Information given:
□ □ □

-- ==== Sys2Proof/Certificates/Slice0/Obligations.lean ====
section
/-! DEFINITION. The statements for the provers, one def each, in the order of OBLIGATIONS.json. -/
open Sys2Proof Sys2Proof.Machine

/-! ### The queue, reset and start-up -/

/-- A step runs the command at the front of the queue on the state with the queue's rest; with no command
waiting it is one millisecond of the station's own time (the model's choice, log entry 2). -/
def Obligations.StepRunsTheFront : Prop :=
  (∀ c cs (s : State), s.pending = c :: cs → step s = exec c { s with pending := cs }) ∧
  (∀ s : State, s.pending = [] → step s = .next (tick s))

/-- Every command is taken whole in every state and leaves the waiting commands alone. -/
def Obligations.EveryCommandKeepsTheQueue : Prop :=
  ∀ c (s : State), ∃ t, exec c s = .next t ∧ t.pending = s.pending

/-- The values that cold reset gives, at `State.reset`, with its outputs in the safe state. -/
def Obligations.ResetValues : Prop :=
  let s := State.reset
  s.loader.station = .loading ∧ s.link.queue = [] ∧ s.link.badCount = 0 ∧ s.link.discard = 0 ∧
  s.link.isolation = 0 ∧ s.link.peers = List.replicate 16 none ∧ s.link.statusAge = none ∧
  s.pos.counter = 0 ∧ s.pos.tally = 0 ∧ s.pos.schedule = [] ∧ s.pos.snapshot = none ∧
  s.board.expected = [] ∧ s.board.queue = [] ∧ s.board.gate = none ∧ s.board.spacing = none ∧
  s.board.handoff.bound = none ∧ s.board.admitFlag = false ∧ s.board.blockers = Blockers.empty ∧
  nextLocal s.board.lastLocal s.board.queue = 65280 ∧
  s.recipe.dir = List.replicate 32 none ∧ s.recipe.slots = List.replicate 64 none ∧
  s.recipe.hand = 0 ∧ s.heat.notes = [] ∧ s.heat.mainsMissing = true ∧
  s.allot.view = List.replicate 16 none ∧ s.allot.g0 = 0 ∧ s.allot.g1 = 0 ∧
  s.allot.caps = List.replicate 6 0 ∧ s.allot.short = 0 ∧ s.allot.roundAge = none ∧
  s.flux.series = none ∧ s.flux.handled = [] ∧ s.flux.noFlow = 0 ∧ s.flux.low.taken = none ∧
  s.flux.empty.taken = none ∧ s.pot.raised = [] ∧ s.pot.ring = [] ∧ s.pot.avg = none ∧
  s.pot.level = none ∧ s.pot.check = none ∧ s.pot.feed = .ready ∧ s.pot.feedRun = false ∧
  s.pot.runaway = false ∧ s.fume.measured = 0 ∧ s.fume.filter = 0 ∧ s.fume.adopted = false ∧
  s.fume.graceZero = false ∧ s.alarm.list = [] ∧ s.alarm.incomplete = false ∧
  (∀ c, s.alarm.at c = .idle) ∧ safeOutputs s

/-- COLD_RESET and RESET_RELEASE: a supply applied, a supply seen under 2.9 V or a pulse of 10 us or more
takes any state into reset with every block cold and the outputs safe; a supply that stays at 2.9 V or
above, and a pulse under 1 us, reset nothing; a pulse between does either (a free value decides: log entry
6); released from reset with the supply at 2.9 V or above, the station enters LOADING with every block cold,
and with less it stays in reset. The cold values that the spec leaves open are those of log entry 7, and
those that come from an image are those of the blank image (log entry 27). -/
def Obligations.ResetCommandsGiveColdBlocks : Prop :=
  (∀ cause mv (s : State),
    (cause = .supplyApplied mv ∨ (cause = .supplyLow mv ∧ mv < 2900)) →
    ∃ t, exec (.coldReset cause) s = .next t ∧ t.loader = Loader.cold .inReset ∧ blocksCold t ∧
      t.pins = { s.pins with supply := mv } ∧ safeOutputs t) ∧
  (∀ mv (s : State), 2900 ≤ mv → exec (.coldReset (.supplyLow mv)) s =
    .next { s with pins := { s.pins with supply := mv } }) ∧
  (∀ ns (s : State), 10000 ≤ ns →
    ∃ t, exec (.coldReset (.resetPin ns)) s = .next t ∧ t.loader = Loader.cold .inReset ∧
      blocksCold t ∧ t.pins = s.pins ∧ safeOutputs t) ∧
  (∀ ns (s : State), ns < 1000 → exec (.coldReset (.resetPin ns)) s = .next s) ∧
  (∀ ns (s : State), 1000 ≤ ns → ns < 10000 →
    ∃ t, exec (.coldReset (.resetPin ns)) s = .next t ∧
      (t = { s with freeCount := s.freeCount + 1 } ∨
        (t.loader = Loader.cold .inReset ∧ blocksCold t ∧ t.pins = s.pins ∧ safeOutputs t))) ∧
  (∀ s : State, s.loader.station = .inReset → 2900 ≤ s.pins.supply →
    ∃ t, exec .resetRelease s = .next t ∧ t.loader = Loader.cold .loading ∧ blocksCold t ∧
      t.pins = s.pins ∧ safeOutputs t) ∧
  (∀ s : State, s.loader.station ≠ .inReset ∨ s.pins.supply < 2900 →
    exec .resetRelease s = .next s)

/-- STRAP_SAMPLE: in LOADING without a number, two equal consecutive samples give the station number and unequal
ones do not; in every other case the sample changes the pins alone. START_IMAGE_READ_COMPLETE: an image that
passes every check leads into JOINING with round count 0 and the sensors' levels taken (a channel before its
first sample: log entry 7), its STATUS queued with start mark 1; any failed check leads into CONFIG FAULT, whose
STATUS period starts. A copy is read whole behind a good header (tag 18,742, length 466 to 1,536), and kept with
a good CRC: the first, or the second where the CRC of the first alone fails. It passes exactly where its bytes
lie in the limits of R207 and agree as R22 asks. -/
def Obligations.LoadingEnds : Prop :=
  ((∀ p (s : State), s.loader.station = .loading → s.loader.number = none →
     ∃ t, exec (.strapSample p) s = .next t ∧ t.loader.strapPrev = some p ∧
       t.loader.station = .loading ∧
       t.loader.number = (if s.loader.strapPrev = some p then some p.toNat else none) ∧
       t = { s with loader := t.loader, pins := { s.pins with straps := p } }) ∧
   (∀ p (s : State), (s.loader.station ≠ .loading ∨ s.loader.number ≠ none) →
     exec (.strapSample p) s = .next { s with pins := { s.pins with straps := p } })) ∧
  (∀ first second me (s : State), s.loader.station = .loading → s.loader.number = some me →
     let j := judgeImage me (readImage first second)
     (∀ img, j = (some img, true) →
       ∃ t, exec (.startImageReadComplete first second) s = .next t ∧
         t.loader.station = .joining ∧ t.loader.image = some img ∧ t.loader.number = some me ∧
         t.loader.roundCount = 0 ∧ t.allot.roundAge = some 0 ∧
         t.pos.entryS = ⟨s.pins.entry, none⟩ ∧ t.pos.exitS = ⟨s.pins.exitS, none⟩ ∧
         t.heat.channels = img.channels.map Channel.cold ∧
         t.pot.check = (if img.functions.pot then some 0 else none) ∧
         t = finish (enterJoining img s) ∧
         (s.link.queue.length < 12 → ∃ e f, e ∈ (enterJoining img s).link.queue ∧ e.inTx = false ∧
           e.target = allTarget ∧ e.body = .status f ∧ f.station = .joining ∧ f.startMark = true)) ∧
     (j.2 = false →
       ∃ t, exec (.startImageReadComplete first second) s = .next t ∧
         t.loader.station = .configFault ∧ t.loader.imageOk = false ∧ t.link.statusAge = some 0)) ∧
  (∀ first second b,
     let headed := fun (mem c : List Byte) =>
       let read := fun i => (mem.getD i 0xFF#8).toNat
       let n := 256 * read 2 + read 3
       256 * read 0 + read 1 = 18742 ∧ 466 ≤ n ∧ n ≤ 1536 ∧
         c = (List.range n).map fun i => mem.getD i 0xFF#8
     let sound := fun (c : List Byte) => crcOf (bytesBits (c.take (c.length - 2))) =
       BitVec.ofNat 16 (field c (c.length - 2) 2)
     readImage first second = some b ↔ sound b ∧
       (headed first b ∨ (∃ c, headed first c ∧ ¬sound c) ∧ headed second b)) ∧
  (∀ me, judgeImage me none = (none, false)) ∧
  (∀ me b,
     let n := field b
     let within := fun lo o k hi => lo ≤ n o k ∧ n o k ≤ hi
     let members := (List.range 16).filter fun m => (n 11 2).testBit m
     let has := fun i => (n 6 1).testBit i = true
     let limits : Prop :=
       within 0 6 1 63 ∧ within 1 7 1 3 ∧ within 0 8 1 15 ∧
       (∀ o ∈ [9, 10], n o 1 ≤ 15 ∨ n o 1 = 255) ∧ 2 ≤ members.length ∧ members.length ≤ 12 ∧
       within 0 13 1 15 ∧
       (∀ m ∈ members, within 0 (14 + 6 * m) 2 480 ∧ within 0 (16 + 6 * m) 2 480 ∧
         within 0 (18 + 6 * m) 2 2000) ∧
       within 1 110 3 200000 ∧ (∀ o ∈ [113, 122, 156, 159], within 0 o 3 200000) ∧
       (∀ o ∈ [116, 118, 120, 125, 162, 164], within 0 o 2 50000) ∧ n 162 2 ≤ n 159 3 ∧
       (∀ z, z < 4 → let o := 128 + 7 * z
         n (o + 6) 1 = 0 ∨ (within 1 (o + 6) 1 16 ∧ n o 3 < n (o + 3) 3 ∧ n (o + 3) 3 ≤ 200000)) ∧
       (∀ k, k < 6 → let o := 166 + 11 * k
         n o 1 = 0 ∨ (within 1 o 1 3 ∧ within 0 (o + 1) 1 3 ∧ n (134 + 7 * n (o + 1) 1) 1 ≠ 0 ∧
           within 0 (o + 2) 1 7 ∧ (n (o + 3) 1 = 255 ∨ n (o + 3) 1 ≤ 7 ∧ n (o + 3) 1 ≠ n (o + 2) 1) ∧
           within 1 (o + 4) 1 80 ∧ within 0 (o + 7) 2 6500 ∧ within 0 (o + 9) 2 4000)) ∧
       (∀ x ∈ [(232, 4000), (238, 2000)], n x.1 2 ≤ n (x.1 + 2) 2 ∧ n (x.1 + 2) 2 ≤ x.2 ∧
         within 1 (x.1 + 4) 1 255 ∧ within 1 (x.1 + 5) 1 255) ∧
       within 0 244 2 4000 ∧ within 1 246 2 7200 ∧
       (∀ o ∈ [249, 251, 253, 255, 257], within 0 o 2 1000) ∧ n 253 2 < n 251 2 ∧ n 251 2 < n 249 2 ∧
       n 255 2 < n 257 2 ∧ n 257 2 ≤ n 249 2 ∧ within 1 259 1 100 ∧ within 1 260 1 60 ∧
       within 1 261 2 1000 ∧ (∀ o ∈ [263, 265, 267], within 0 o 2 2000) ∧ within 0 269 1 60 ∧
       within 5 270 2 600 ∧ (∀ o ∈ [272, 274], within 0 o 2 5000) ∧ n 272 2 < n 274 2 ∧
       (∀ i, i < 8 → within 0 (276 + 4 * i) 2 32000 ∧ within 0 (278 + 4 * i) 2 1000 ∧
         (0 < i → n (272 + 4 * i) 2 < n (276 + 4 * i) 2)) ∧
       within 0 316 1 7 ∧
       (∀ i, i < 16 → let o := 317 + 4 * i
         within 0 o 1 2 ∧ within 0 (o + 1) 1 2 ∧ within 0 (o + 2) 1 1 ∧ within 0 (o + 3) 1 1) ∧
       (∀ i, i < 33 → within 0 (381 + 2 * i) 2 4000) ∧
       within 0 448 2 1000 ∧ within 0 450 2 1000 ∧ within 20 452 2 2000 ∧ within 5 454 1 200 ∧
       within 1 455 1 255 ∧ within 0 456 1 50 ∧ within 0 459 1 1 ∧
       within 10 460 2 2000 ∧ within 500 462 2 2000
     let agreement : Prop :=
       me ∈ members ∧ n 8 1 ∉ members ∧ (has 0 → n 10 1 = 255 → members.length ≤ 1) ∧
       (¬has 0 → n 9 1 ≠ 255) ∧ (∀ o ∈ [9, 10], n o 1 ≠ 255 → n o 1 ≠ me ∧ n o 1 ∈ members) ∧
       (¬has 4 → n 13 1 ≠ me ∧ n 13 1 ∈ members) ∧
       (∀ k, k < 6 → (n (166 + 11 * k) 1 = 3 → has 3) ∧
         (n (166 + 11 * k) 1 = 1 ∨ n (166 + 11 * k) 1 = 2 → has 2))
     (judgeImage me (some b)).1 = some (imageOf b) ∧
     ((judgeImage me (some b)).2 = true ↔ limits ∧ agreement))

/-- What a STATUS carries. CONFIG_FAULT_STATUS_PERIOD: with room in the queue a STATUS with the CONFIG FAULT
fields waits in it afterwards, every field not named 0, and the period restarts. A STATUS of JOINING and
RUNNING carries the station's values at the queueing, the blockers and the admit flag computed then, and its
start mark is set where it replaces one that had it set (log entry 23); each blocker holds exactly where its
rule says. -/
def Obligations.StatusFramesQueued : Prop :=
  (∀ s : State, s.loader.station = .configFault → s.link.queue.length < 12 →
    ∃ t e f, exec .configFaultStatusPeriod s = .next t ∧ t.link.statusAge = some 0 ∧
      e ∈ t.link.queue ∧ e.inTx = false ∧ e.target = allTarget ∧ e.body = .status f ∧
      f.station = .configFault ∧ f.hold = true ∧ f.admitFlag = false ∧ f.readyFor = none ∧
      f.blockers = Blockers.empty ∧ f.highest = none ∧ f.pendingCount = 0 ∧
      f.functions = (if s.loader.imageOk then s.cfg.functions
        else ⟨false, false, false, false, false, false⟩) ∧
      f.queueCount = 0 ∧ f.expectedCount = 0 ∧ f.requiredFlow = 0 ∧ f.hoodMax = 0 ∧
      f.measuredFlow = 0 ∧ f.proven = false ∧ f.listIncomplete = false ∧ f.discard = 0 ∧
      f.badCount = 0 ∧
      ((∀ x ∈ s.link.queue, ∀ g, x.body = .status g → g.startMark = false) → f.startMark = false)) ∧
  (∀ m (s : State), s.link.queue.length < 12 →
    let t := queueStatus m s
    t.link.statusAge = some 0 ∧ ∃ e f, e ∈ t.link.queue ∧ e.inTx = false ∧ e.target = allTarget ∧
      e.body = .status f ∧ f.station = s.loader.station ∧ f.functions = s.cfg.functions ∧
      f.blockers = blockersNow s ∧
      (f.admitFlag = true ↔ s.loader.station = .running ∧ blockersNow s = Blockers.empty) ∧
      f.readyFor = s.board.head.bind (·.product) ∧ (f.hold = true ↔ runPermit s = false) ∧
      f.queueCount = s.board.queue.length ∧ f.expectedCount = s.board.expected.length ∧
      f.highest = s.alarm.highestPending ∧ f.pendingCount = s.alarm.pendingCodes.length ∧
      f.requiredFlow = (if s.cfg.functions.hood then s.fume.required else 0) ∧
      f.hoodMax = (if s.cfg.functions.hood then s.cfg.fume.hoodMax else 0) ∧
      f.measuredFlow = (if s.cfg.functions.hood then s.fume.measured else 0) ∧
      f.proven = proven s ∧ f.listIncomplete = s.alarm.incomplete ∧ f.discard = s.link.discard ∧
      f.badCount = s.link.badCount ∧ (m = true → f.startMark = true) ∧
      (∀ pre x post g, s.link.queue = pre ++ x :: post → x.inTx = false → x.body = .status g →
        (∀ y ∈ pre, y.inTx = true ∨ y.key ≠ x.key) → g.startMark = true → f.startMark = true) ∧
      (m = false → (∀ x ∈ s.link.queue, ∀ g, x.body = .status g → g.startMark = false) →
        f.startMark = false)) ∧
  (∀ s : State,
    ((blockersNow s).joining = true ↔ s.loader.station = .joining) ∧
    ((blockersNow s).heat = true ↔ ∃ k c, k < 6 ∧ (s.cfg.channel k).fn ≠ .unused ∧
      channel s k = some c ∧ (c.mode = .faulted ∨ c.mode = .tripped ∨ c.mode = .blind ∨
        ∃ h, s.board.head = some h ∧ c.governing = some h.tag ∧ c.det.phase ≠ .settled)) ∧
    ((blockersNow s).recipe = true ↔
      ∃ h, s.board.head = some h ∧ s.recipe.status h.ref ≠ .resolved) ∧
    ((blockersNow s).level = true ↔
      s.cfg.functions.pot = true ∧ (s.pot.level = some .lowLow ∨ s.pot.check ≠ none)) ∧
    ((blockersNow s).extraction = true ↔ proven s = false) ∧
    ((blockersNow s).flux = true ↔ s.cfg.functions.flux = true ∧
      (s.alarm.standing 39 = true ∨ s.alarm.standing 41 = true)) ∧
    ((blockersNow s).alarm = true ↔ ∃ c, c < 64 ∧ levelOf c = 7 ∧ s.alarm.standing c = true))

□ □ □

Assignment:
Of all the entries above, repeat only the lines from the line that has "within 1 110" to the line that has "n o 1 = 0 ∨ (within", both lines included, exactly.

Task output:
       within 1 110 3 200000 ∧ (∀ o ∈ [113, 122, 156, 159], within 0 o 3 200000) ∧
       (∀ o ∈ [116, 118, 120, 125, 162, 164], within 0 o 2 50000) ∧ n 162 2 ≤ n 159 3 ∧
       (∀ z, z < 4 → let o := 128 + 7 * z
         n (o + 6) 1 = 0 ∨ (within 1 (o + 6) 1 16 ∧ n o 3 < n (o + 3) 3 ∧ n (o + 3) 3 ≤ 200000)) ∧
       (∀ k, k < 6 → let o := 166 + 11 * k
         n o 1 = 0 ∨ (within 1 o 1 3 ∧ within 0 (o + 1) 1 3 ∧ n (134 + 7 * n (o + 1) 1) 1 ≠ 0 ∧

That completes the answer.